/-- Code 0x05 for one suit: the image at `base` against R78 to R81 and the suit entry. -/
def badDeck (b : List Byte) (i : Nat) : List (Bool × Nat) :=
  let u := suitEnt b i
  let ent := (sectOf b 1).off + 32 * i
  let base := (sectOf b 3).off + u.deck
  let d := (b.drop base).take u.deckLen
  let nh := field d 0 2
  let nb := field d 2 1
  let hb := field d 3 1
  let ho := field d 8 4
  let ro := field d 0x0C 4
  let xo := field d 0x10 4
  let masks := (List.range nh).map (fun h => BitVec.ofNat 64 (field d (ho + 32 * h) 8))
  let hash := (List.range (2 ^ hb)).map (fun j => field d (xo + 2 * j) 2)
  let outOf := fun (off n : Nat) => decide (u.deckLen < off + n)
  [(decide ((sectOf b 3).size < u.deck + u.deckLen), ent + 8), (decide (u.deckLen < 32), ent + 0x0C),
   (nh == 0 || decide (4096 < nh), base), (nb == 0 || decide (63 < nb), base + 2),
   (decide (hb < 4) || decide (13 < hb) || decide (2 ^ hb ≤ nh), base + 3), (decide (nb ≤ field d 4 1), base + 4),
   (!zeroAt d 5 3, base + 5), (ho % 32 != 0 || outOf ho (32 * nh), base + 8), (ro % 16 != 0 || outOf ro 1008, base + 0x0C),
   (xo % 16 != 0 || outOf xo (2 * 2 ^ hb), base + 0x10), (!zeroAt d 0x14 12, base + 0x14)]
  ++ masks.zipIdx.flatMap (fun x =>
      let at_ := base + ho + 32 * x.2
      let e := (d.drop (ho + 32 * x.2)).take 32
      let n := field e 0x0C 1
      [(decide (2 ^ nb ≤ x.1.toNat) || popCount x.1 == 0 || decide (8 < popCount x.1) || (masks.take x.2).contains x.1, at_),
       (n != popCount x.1, at_ + 0x0C), (!zeroAt e 0x0D 3, at_ + 0x0D)]
      ++ (List.range 7).map (fun k => (decide (n ≤ k + 1) && field e (0x10 + 2 * k) 2 != 0, at_ + 0x10 + 2 * k)))
  ++ (List.range 63).flatMap (fun r =>
      (rowOf masks r).zipIdx.map (fun x => (field d (ro + 16 * r + 2 * x.2) 2 != x.1, base + ro + 16 * r + 2 * x.2))
      ++ [(decide (r < nb) && !masks.contains (blockMask r), base + ro + 16 * r)])
  ++ hash.zipIdx.map (fun x =>
      (x.1 != 0xFFFF && (decide (nh ≤ x.1) || (hash.take x.2).contains x.1), base + xo + 2 * x.2))
  ++ masks.zipIdx.map (fun x =>
      (probeIn masks hash x.1 hash.length (probeStart x.1 hb) != some x.2, base + xo + 2 * probeStart x.1 hb))
  ++ [(nb != u.nblk, ent + 4), (field d 4 1 != u.entry, ent + 5)]

/-- Word 0 of packet `p` of CODE. -/
def packetHead (b : List Byte) (p : Nat) : Word := BitVec.ofNat 32 (field b ((sectOf b 4).off + 12 * p) 4)

/-- Code 0x06 for one suit (R76, R79). -/
def badCode (b : List Byte) (i : Nat) : List (Bool × Nat) :=
  let u := suitEnt b i
  let base := (sectOf b 3).off + u.deck
  let d := (b.drop base).take u.deckLen
  let ho := field d 8 4
  let bad := fun (p : Nat) (w : Instr) => decide (p < u.cpkt) || decide (u.cpkt + u.npkt ≤ p)
    || decide ((sectOf b 4).size < 12 * (p + 1)) || packetHead b p != (encode w).headD 0#32
  (List.range (field d 0 2)).flatMap (fun h =>
    let at_ := base + ho + 32 * h
    let e := (d.drop (ho + 32 * h)).take 32
    let c := field e 8 4
    [(bad c (.seg ⟨false, 1#8⟩), at_ + 8)]
    ++ (List.range (field e 0x0C 1 - 1)).map (fun k =>
        (bad (c + field e (0x10 + 2 * k) 2) (.seg ⟨false, 1#8 <<< (k + 1)⟩), at_ + 0x10 + 2 * k))
    ++ [(bad (c + field e 0x1E 2) .deal, at_ + 0x1E)])

/-- Code 0x07. -/
def badTrapSuit (b : List Byte) : List (Bool × Nat) :=
  let t := field b 0x1A 2
  let named := field b 7 1 % 2 == 1
  [(t != 0xFFFF && (decide (suitCount b ≤ t) || (suitEnt b t).flags % 2 == 0), 0x1A), (named != (t != 0xFFFF), 7)]
  ++ (List.range (suitCount b)).map (fun i => ((suitEnt b i).flags % 2 == 1 && i != t, (sectOf b 1).off + 32 * i + 6))

/-- VALUE of a symbol is in range for its KIND. -/
def symValueGood (b : List Byte) (e : Nat × Nat × Nat × Nat × Nat) : Bool :=
  let v := e.2.2.2.2
  match e.2.1 with
  | 0 => decide (v < (sectOf b 6).size)
  | 1 => decide (v < (sectOf b 5).size)
  | 2 => decide (v < suitCount b)
  | 3 => decide (e.2.2.2.1 < suitCount b) && decide (v < (suitEnt b e.2.2.2.1).nblk)
  | 4 => decide (v < regionCount b)
  | 5 => decide (v < (templates b).length)
  | 6 => decide (v < launchCount b)
  | _ => true

/-- Code 0x08: strings, symbols, successors, relocations, and the bytes that relocations patch. -/
def badIndices (b : List Byte) : List (Bool × Nat) :=
  let str := fun (off : Nat) => (decide ((sectOf b 0x0C).size ≤ field b off 4), off)
  let s1 := (sectOf b 1).off
  let s7 := (sectOf b 7).off
  let s9 := (sectOf b 9).off
  let sB := (sectOf b 0x0B).off
  let sD := (sectOf b 0x0D).off
  [str 0x1C]
  ++ (List.range (suitCount b)).flatMap (fun i =>
      let u := suitEnt b i
      [str (s1 + 32 * i), (decide ((sectOf b 0x0A).size < 2 * u.succ), s1 + 32 * i + 0x18),
       (decide ((sectOf b 0x0A).size < 2 * (u.succ + u.nsucc)), s1 + 32 * i + 0x1C)])
  ++ (List.range ((sectOf b 2).size / 8)).map (fun i => str ((sectOf b 2).off + 8 * i))
  ++ (List.range ((sectOf b 0x0A).size / 2)).map (fun i =>
      (decide (suitCount b ≤ field b ((sectOf b 0x0A).off + 2 * i) 2), (sectOf b 0x0A).off + 2 * i))
  ++ (List.range (regionCount b)).map (fun i => str (s7 + 48 * i))
  ++ (templates b).map (fun t => str t.1)
  ++ (List.range (launchCount b)).map (fun i => str (s9 + 272 * i))
  ++ (List.range (symCount b)).flatMap (fun i =>
      [str (sB + 16 * i), (!symValueGood b (symEnt b i), sB + 16 * i + 8)])
  ++ (List.range (relocCount b)).flatMap (fun i =>
      let r := relocEnt b i
      let at_ := sD + 24 * i
      [(!([5, 6, 7, 8, 9] : List Nat).contains r.sect || !hasSect b r.sect, at_),
       (decide (symCount b ≤ r.sym), at_ + 4),
       (decide ((sectOf b r.sect).size < r.off + 8), at_ + 8)]
      ++ (if !([5, 6, 7, 8, 9] : List Nat).contains r.sect || decide ((sectOf b r.sect).size < r.off + 8) then []
          else nonzeroAt b ((sectOf b r.sect).off + r.off) 8))

/-- The address of a label, or of the mapped section that a symbol of another kind stands in; `va` gives the addresses
of sections 3 to 6. -/
def symAddr (va : List Nat) (y : Nat × Nat × Nat × Nat × Nat) : Option Nat :=
  match y.2.1 with
  | 0 => some (va.getD 3 0 + y.2.2.2.2)
  | 1 => some (va.getD 2 0 + y.2.2.2.2)
  | _ => if 3 ≤ y.2.2.1 ∧ y.2.2.1 ≤ 6 then some (va.getD (y.2.2.1 - 3) 0) else none

/-- What a relocation writes, if its KIND is one of the two (R373). For a symbol that has no address or no handle the
manual states no value, and it is the free value `free` (log 40). -/
def relocValue (va : List Nat) (handles : List (BitVec 32)) (free : DWord) (r : RelocEnt) (y : Nat × Nat × Nat × Nat × Nat) :
    Option Nat :=
  match r.kind with
  | 0 => some (((symAddr va y).map (fun a => (a + r.addend) % 2 ^ 64)).getD free.toNat)
  | 1 => some ((if y.2.1 = 4 then (handles[y.2.2.2.2]?).map BitVec.toNat else none).getD free.toNat)
  | _ => none

/-- The object with its relocations applied (R373); `free` gives each one's free value. -/
def relocate (va : List Nat) (handles : List (BitVec 32)) (free : Nat → DWord) (b : List Byte) : List Byte :=
  (List.range (relocCount b)).foldl (fun (x : List Byte) i =>
    let r := relocEnt b i
    let p := (sectOf b r.sect).off + r.off
    match relocValue va handles (free i) r (symEnt b r.sym) with
    | none => x
    | some v => x.take p ++ toBytes 8 v ++ x.drop (p + 8)) b

/-- The descriptor of REGIONS entry `i` (R369, R303). -/
def regionDesc (b : List Byte) (i gen : Nat) : List Byte :=
  let e := (b.drop ((sectOf b 7).off + 48 * i)).take 48
  (e.drop 4).take 5 ++ [1#8] ++ toBytes 2 gen ++ (e.drop 0x18).take 16 ++ (e.drop 0x10).take 8
    ++ List.replicate 8 0xFF#8 ++ List.replicate 24 0#8

/-- Where a descriptor breaks R304, by the offset in its REGIONS entry (Table 28-3): RANK, ESZ, ETYPE, KORD, HOME, KWIN,
then the first extent that is 0 or with which the field widths pass 64. -/
def descFlaws (s : State) (d : Desc) : List (Bool × Nat) :=
  let widths := fun (k : Nat) => ((List.range k).map (fun i => fieldWidth (d.extent i))).sum
  [(decide (d.rank < 1) || decide (4 < d.rank), 4), (!typeAgrees d.esz d.etype && decide (d.etype ≤ 4), 5), (decide (4 < d.etype), 6),
   (!(List.range d.rank).all (fun i => d.order.contains i) || d.kord / 4 ^ d.rank != 0, 7),
   (decide (32 ≤ d.home) || !diePresent s (d.home / 8), 8), (decide (2 ^ 56 ≤ d.kwin) || d.kwin % 256 != 0, 0x10)]
  ++ (List.range 4).map (fun i => (d.extent i == 0 || (decide (i < d.rank) && decide (64 < widths (i + 1))), 0x18 + 4 * i))

/-- Code 0x09, after relocation. -/
def badRegions (s : State) (b : List Byte) : List (Bool × Nat) :=
  (List.range (regionCount b)).flatMap (fun i =>
    let at_ := (sectOf b 7).off + 48 * i
    let fs := (descFlaws s (Desc.ofBytes (regionDesc b i 0))).map (fun f => (f.1, at_ + f.2))
    fs.take 5 ++ nonzeroAt b (at_ + 9) 7 ++ fs.drop 5 ++ nonzeroAt b (at_ + 0x28) 8)

/-- The ranges of a template (R341). -/
def templateRanges (b : List Byte) (t : Nat × Nat) : List (Nat × Nat) :=
  (List.range t.2).map (fun j => (field b (t.1 + 8 + 16 * j) 8, field b (t.1 + 16 + 16 * j) 8))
◆ ◆ ◆ ◆
- What is required -
Copy, from the material above, each line in which the string "none" occurs.

- Answer space -
  | _ => if 3 ≤ y.2.2.1 ∧ y.2.2.1 ≤ 6 then some (va.getD (y.2.2.1 - 3) 0) else none
  | 1 => some ((if y.2.1 = 4 then (handles[y.2.2.2.2]?).map BitVec.toNat else none).getD free.toNat)
  | _ => none
    | none => x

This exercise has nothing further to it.